WORK TASK –
Exactly the lines from the start of the data through the line containing "s.st.lanes := rfl" should be output, with both ends kept and nothing added.

INFORMATION GIVEN –

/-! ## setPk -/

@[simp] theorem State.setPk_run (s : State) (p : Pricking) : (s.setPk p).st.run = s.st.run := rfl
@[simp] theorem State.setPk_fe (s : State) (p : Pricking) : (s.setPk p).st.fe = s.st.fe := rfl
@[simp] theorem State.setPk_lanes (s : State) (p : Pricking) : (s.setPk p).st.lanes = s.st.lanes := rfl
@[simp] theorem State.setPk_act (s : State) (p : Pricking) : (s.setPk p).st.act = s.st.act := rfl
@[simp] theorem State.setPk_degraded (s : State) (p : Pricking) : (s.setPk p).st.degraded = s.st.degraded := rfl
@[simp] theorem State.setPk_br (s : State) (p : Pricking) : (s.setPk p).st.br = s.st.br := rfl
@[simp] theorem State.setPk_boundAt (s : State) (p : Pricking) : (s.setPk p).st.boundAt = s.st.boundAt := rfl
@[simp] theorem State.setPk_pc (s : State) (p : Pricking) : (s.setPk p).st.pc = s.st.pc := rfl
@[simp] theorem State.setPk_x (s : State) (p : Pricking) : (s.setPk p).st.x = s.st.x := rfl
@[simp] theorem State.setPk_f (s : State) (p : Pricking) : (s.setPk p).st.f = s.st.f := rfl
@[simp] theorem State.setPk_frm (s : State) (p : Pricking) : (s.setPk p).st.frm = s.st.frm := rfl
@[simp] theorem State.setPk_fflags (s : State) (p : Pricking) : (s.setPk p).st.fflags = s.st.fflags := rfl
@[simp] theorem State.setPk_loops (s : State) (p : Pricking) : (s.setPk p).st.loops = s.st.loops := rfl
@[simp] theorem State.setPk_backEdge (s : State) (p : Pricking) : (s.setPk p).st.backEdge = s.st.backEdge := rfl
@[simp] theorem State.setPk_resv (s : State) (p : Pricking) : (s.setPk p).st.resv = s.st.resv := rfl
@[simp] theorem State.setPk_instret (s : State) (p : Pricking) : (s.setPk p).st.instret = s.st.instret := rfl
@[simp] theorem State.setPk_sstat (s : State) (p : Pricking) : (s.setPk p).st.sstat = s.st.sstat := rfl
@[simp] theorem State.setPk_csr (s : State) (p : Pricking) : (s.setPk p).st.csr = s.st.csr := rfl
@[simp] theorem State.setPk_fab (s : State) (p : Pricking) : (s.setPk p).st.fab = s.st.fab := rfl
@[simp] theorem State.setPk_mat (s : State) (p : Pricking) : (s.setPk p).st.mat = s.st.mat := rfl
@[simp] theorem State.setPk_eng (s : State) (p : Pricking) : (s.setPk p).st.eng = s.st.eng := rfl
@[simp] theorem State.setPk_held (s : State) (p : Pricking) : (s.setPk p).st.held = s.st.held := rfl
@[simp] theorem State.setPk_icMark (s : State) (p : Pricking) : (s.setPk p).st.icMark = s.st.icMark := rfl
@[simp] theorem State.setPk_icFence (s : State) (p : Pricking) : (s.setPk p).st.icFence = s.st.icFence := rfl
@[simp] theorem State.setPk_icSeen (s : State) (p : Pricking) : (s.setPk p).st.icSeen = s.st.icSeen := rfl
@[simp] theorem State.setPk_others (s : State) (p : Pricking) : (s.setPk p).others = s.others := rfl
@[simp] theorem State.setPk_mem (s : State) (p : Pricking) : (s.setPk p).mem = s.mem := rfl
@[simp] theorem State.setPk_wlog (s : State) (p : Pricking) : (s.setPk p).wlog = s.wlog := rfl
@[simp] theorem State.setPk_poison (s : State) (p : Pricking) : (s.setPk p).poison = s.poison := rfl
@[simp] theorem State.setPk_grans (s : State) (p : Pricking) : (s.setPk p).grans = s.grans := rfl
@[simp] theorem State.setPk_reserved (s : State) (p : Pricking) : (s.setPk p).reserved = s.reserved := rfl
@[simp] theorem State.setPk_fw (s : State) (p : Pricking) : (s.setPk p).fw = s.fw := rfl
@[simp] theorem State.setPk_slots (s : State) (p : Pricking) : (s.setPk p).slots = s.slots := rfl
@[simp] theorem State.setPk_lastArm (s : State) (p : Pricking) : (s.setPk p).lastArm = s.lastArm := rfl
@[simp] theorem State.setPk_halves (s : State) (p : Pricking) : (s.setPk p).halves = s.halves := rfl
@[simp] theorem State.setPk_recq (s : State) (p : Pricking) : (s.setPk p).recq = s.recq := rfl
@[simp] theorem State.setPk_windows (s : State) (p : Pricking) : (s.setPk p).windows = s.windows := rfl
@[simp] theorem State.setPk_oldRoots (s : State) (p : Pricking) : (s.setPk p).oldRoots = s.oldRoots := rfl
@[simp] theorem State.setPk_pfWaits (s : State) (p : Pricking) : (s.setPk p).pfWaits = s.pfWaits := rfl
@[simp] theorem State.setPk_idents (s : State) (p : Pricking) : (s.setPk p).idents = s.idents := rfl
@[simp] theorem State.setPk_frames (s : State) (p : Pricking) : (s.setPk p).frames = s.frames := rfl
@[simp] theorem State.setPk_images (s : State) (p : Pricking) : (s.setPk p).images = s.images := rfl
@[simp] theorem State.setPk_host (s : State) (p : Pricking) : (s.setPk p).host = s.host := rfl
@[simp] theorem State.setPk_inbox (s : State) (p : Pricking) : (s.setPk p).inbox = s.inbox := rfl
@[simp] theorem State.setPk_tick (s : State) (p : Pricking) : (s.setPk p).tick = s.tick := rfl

OUTPUT FOR THIS TASK –
/-! ## setPk -/

@[simp] theorem State.setPk_run (s : State) (p : Pricking) : (s.setPk p).st.run = s.st.run := rfl
@[simp] theorem State.setPk_fe (s : State) (p : Pricking) : (s.setPk p).st.fe = s.st.fe := rfl
@[simp] theorem State.setPk_lanes (s : State) (p : Pricking) : (s.setPk p).st.lanes = s.st.lanes := rfl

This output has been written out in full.